It's time for IE6 to die. Seriously. The funeral's been arranged for March 1st, yet about 20% of the web still use this wretched browser.
Internet Explorer Six, resident of the interwebs for over 8 years, died the morning of March 1, 2010 in Mountain View, California, as a result of a workplace injury sustained at the headquarters of Google, Inc. Internet Explorer Six, known to friends and family as "IE6," is survived by son Internet Explorer Seven, and grand-daughter Internet Explorer Eight.
As much as I'd like March 1st to be the last day that people browse the web with this browser, that's not how it's going to be. Despite being horribly out of date, people still use it.
Let's play the blame game. Who's to blame? Well, a lot of people are:
- Microsoft: Every single XP CD or DVD sold by Microsoft, right up to its demise, contained IE6. While users could rely on service packs to update the OS, the browser didn't get an upgrade.

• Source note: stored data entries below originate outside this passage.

-- ==== Sys2Proof/Laws/Step.lean ====
section
/-! SUPPORT. For the parts of a step, once, everything they can do (spec/60_exceptions.md R281). -/

namespace Sys2Proof.Machine

/-- A fetch that ends in an instruction ran bankUpdate once or twice and did nothing else (R177, R281). -/
theorem fetchDecode_eq_run {s t : State} {i : Instr} (h : fetchDecode s = .run i t) :
    t = bankUpdate s ∨ t = bankUpdate (bankUpdate s) := by
  simp only [fetchDecode] at h
  split at h
  · cases h
  · split at h
    · split at h
      · cases h
      · split at h
        · cases h; exact .inr rfl
        · cases h
    · split at h
      · cases h; exact .inl rfl
      · cases h

/-- A fetch never ends quietly. -/
theorem fetchDecode_ne_quiet (s t : State) : fetchDecode s ≠ .quiet t := by
  simp only [fetchDecode]
  split
  · simp
  · split
    · split
      · simp
      · split <;> simp
    · split <;> simp

/-- A step that reaches an instruction: no interrupt was recognised, the processor is not halted (R281). -/
theorem beginStep_eq_run {s t : State} {i : Instr} (h : beginStep s = .run i t) :
    interruptRecognised (environmentMoves s) = false ∧ isHalted (environmentMoves s) = false ∧
      fetchDecode (environmentMoves s) = .run i t := by
  simp only [beginStep] at h
  split at h
  · split at h <;> cases h
  · next h1 =>
    split at h
    · cases h
    · next h2 => exact ⟨by simpa using h1, by simpa using h2, h⟩

/-- A step in which no instruction executes: an interrupt was entered, or the processor is halted (R286, R288). -/
theorem beginStep_eq_quiet {s t : State} (h : beginStep s = .quiet t) :
    (interruptRecognised (environmentMoves s) = true ∧ interruptEntry (environmentMoves s) = .next t) ∨
    (interruptRecognised (environmentMoves s) = false ∧ isHalted (environmentMoves s) = true ∧
      t = haltedStep (environmentMoves s)) := by
  simp only [beginStep] at h
  split at h
  · next h1 =>
    split at h
    · next u hu => cases h; exact .inl ⟨h1, hu⟩
    · cases h
    · next r hr => simp only [interruptEntry] at hr; split at hr <;> cases hr
  · next h1 =>
    split at h
    · next h2 => cases h; exact .inr ⟨by simpa using h1, h2, rfl⟩
    · exact absurd h (fetchDecode_ne_quiet _ _)

/-- Every next state of a step: a quiet one, or that of the instruction fetched; then the clock. -/
theorem step_eq_next {s t : State} (h : step s = .next t) :
    (∃ u, beginStep s = .quiet u ∧ t = tick u) ∨
    (∃ i u v, beginStep s = .run i u ∧ exec i u = .next v ∧ t = tick v) := by
  simp only [step] at h
  split at h
  · next u hu => cases h; exact .inl ⟨u, hu, rfl⟩
  · cases h
  · next i u hu =>
    obtain ⟨v, hv, rfl⟩ := onNext_eq_next.mp h
    exact .inr ⟨i, u, v, hu, hv, rfl⟩

/-- A halted step without a recognised interrupt (R288). -/
theorem step_of_halted {s : State} (hr : interruptRecognised (environmentMoves s) = false)
    (hh : isHalted (environmentMoves s) = true) : step s = .next (tick (haltedStep (environmentMoves s))) := by
  simp [step, beginStep, hr, hh]

/-- End (a) of a run (R318): the JUN changes nothing in the end state, and the step is the end of the step on it. -/
theorem selfJumpState_eq_some {s t : State} (h : selfJumpState s = some t) :
    beginStep s = .run (.jun t.pc) t ∧ exec (.jun t.pc) t = .next t ∧ step s = .next (tick t) := by
  have hb : beginStep s = .run (.jun t.pc) t := by
    unfold selfJumpState at h
    split at h
    · next a u hu =>
      split at h
      · next ha => cases h; exact ha ▸ hu
      · cases h
    all_goals cases h
  exact ⟨hb, rfl, by simp only [step, hb]; rfl⟩

/-- End (b) of a run lasts (R318, R288): the step changes nothing but what the environment does, and it is still end (b). -/
theorem endedInHalt_step {s : State} (h : EndedInHalt s) :
    step s = .next (tick (environmentMoves s)) ∧ EndedInHalt (tick (environmentMoves s)) := by
  obtain ⟨hh, hn⟩ := h
  have hi : intIn (environmentMoves s) = false := hn 0 s rfl
  have hm : isHalted (environmentMoves s) = true := by
    obtain ⟨k, hk⟩ := environmentMoves_eq_setKd s
    rw [hk]; exact hh
  have hq : haltedStep (environmentMoves s) = environmentMoves s := by simp [haltedStep, haltEndsQuietly, hi]
  have hs : step s = .next (tick (environmentMoves s)) := by
    rw [step_of_halted (by simp [interruptRecognised, hi]) hm, hq]
  refine ⟨hs, hm, fun n t ht => hn (n + 1) t ?_⟩
  simp only [run, hs]
  exact ht

end Sys2Proof.Machine
end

- Enterprise: For building houses of cards on top of the browser with no thought for the future.
- Web developers: For spending too many years making IE support paramount.
The problem with IE6 isn't so much that it's not dead, because functionally it is, but that it lives in a zombie-like state on too many systems, either because people aren't aware of the risks of using it (if you work for a company like that, make sure to keep your resume up to date), or they enjoy playing Russian Roulette with their systems.
My guess is that for as long as Windows XP remains relevant (and remember that through XP Mode on Windows 7, Microsoft has given the OS a reprieve), we'll still be talking about IE6.